Riot: Civil Unrest – Xbox One Review
Have you ever felt the need to protest a rise in your Council Tax or maybe you’re dead set against Fracking on some green belt where you live or maybe it’s something far more serious like a breach of your civil rights. The next question is how would you choose to voice your concerns or anger. Would you write a harsh letter, maybe pick up the phone and vent your anger that way or you could take a much more direct approach and march with your fellow protesters and take it straight to the man? What if the boot was on the other foot and it was your job to disperse this uprising and send them on their way before they can get any further?
Riot: Civil Unrest asks these questions of the player as it places you in the shoes of protesters and riot police in real world situations that have taken place around the world. It’s an intriguing concept that places you in a position of power where your decisions can turn a peaceful protest into a running battlefield where the mob rules or try a much more passive approach. Before each level begins you get the choice of controlling the protesters or the riot police as well as the difficulty you wish to play at.

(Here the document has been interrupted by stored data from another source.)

/-- A bank whose pages up to one are programmed, and whose block 383 has begun an erase. -/
def usedBank : Flash := ⟨[], [1], [383]⟩

/-- A bank with a manifest of zeros where it names slots, scribe images and defaults: none of them. -/
def zeroBank : Flash := ⟨(90115, 0) :: (List.range 32).map (fun k => (90164 + 5 * k, 0)), [], []⟩

theorem witness_ConfigurationCommands :
    on (ready []) (fun s => masterServed s 0x17 = false ∧ masterServed s 0x18 = true ∧ masterServed s 2 = true) ∧
    on (ported Md.limited [(Fd.CFG_CMD_STAT_BUSY, 1)]) (fun s => linked s ∧ masterBusy s 0x17 = false ∧ isFabric 0x17 = true ∧
      s.rd Fd.CFG_CMD_STAT_BUSY = 1) ∧
    on (cfgOf Md.safe (fun c => { c with pageAt := some 0 }) [(Fd.SYS_ARB_CFG_IMGPROG_PACE, 1), (Fd.LOG_TIME_TIME, 24999)]) (fun s =>
      paceOpen s 3 = false ∧ paced s = false) ∧
    on (cfgOf Md.safe (fun c => { c with pageAt := some 0 }) [(Fd.SYS_ARB_CFG_IMGPROG_PACE, 2), (Fd.LOG_TIME_TIME, 250000)]) (fun s =>
      paceOpen s 3 = true) ∧
    on (cfgOf Md.safe id [(Fd.SYS_ARB_CFG_IMGPROG_PACE, 3)]) (fun s => paced s = true ∧ paceOpen s 3 = false) ∧
    on (cfgOf Md.limited id [(Fd.CFG_CMD_STAT_BUSY, 1)]) (fun s => isFabric 0x17 = true ∧ isFabric 0x18 = false ∧ s.rd Fd.CFG_CMD_STAT_BUSY = 1) ∧
    on (cfgOf Md.selftest id []) (fun s => s.rd Fd.CFG_CMD_STAT_BUSY = 0 ∧ cfgCmdMode s = false) ∧
    on (cfgOf Md.limited id [(Fd.CFG_BANK_STAT_LOADED 1, 1), (Fd.CFG_ADDR_OFFSET, 0x17FFFFF), (Fd.LCS_STATE_STATE, 0)]) (fun s =>
      s.rd Fd.CFG_CMD_STAT_BUSY = 0 ∧ cfgCmdMode s = true ∧ bankOpen s 1 = false ∧ bankOpen s 0 = true ∧
      s.rd Fd.CFG_ADDR_OFFSET % 0x10000 ≠ 0 ∧ s.rd Fd.CFG_ADDR_OFFSET % 512 ≠ 0 ∧ s.rd (Fd.CFG_BANK_STAT_AUTH 0) = 0 ∧
      s.mode ≠ Md.standby ∧ s.mode ≠ Md.safe ∧ swapReserved s 31 = 0) ∧
    on (cfgOf Md.safe (fun c => { c with bank0 := usedBank, row := ⟨[], [16, 1], []⟩, rowErased := some 0 }) [(Fd.CFG_ADDR_OFFSET, 0), (Fd.LCS_STATE_STATE, 0)]) (fun s =>
      cfgCmdMode s = true ∧ bankOpen s 0 = true ∧ s.rd Fd.CFG_ADDR_OFFSET % 0x10000 = 0 ∧ s.rd Fd.CFG_ADDR_OFFSET < 0x1800000 ∧
      (s.bank 0).noneAbove 128 (0 / 512) = false ∧ s.mode = Md.safe ∧ lcsState s ≠ 3 ∧ rowTarget s = 0 ∧
      s.cfg.rowErased = some (rowTarget s) ∧ s.cfg.row.noneAbove 16 (rowTarget s * 16 + 0 / 512) = false) ∧
    on (cfgOf Md.safe (fun c => { c with bank0 := usedBank, row := ⟨[], [1], []⟩, rowErased := some 0 }) [(Fd.CFG_ADDR_OFFSET, 512), (Fd.LCS_STATE_STATE, 0)]) (fun s =>
      (s.bank 0).noneAbove 128 1 = true ∧ (s.bank 0).pageFree 128 1 = false ∧ s.rd Fd.CFG_ADDR_OFFSET = 512 ∧
      s.cfg.row.noneAbove 16 (rowTarget s * 16 + 512 / 512) = true ∧ s.cfg.row.pageFree 16 (rowTarget s * 16 + 512 / 512) = false) ∧
    on (cfgOf Md.safe (fun c => { c with bank0 := usedBank, rowErased := some 0 }) [(Fd.CFG_ADDR_OFFSET, 0xE00), (Fd.LCS_STATE_STATE, 0)]) (fun s =>
      (s.bank 0).noneAbove 128 7 = true ∧ (s.bank 0).pageFree 128 7 = true ∧ s.rd Fd.CFG_ADDR_OFFSET < 0x1000 ∧
      s.cfg.row.noneAbove 16 (rowTarget s * 16 + 7) = true ∧ s.cfg.row.pageFree 16 (rowTarget s * 16 + 7) = true) ∧
    on (cfgOf Md.safe id [(Fd.CFG_ADDR_OFFSET, 0x1800000), (Fd.LCS_STATE_STATE, 3)]) (fun s =>
      0x1800000 ≤ s.rd Fd.CFG_ADDR_OFFSET ∧ lcsState s = 3 ∧ bankOpen s 0 = false) ∧
    on (cfgOf Md.standby (fun c => { c with bank1 := usedBank }) [(Fd.CFG_BANK_STAT_AUTH 0, 1), (Fd.LCS_STATE_STATE, 0)]) (fun s => (manifest s 0).isSome = true ∧
      loadedManifest s = none ∧ s.mode = Md.standby ∧ s.cfg.rowErased ≠ some (rowTarget s)) ∧
    on (cfgOf Md.standby id [(Fd.CFG_BANK_STAT_AUTH 0, 1), (Fd.CFG_BANK_STAT_LOADED 0, 1)]) (fun s =>
      s.rd (Fd.CFG_BANK_STAT_AUTH 0) = 1 ∧ (manifest s 0).isSome = true ∧
      (mfPresent ((manifest s 0).getD []) 31 && (mfTargets ((manifest s 0).getD []) 31).testBit 31 && (match loadedManifest s with
          | some l => sameFpll ((manifest s 0).getD []) l
          | none => false)) = true ∧ swapReserved s 31 = 0) ∧
    on (mod (ready []) (fun s => { s with nib := { s.nib with nibs := [(0, { nibAt .armed 0 with w1 := BitVec.ofNat 32 (31 + 7 * 2 ^ 16) })] } }))
      (fun s => swapReserved s 31 ≠ 0) := by
  refine ⟨?_, ?_, ?_, ?_, ?_, ?_, ?_, ?_, ?_, ?_, ?_, ?_, ?_, ?_, ?_⟩ <;> decide +kernel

Before each scenario plays out you get to choose how you want to set up the side you have picked to play as. You can choose how many white flags you can carry, your defensive gear, how you divide your people up and how hostile your initial approach will be. How you set up here is critical because these choices will greatly affect the amount of people you have. You can use a variety of offensive and defensive items which you can use to rile antagonise the police with or help to subdue the protestors. You can also use various items to rally your rioters/police so you can use them more effectively.
Ordering a mass of people to do your bidding is as easy as using the joypad to select a specific command and highlight it. It’s a simple system that works well at times but for some reason doesn’t work well at other times. It’s unfortunate that in many cases my AI teammates just wouldn’t do what I asked them to do. Giving them an order to destroy something or rush forward and attack would either work or wouldn’t. It’s an extremely frustrating experience to see a mob of rioters/police pay no attention to your commands or even worse go and attack something else instead of your intended target.
The graphics also cause problems of their own as your groups grow in size and end up looking like a congealed clump of crap as they merge together.. They tend to stick together as one and singling out a specific group for a taks becomes a chore on itself. That’s not to say that the graphics aren’t up to the job because they are it’s just these moments when you need clarity to see what’s happening and you just can’t.
Riot: Civil Unrest has the makings of a great game that’s not only factual but also strives to bring home the realities of public unrest. Whether your playing as the rioters or the police each side brings with it their own challenges and viewpoint of the situation. Unfortunately the games mechanics bring it down and the hit or miss AI turn what should have been an engrossing look at what happens when governments come up against the will of the people into just another run of the mill RTS game.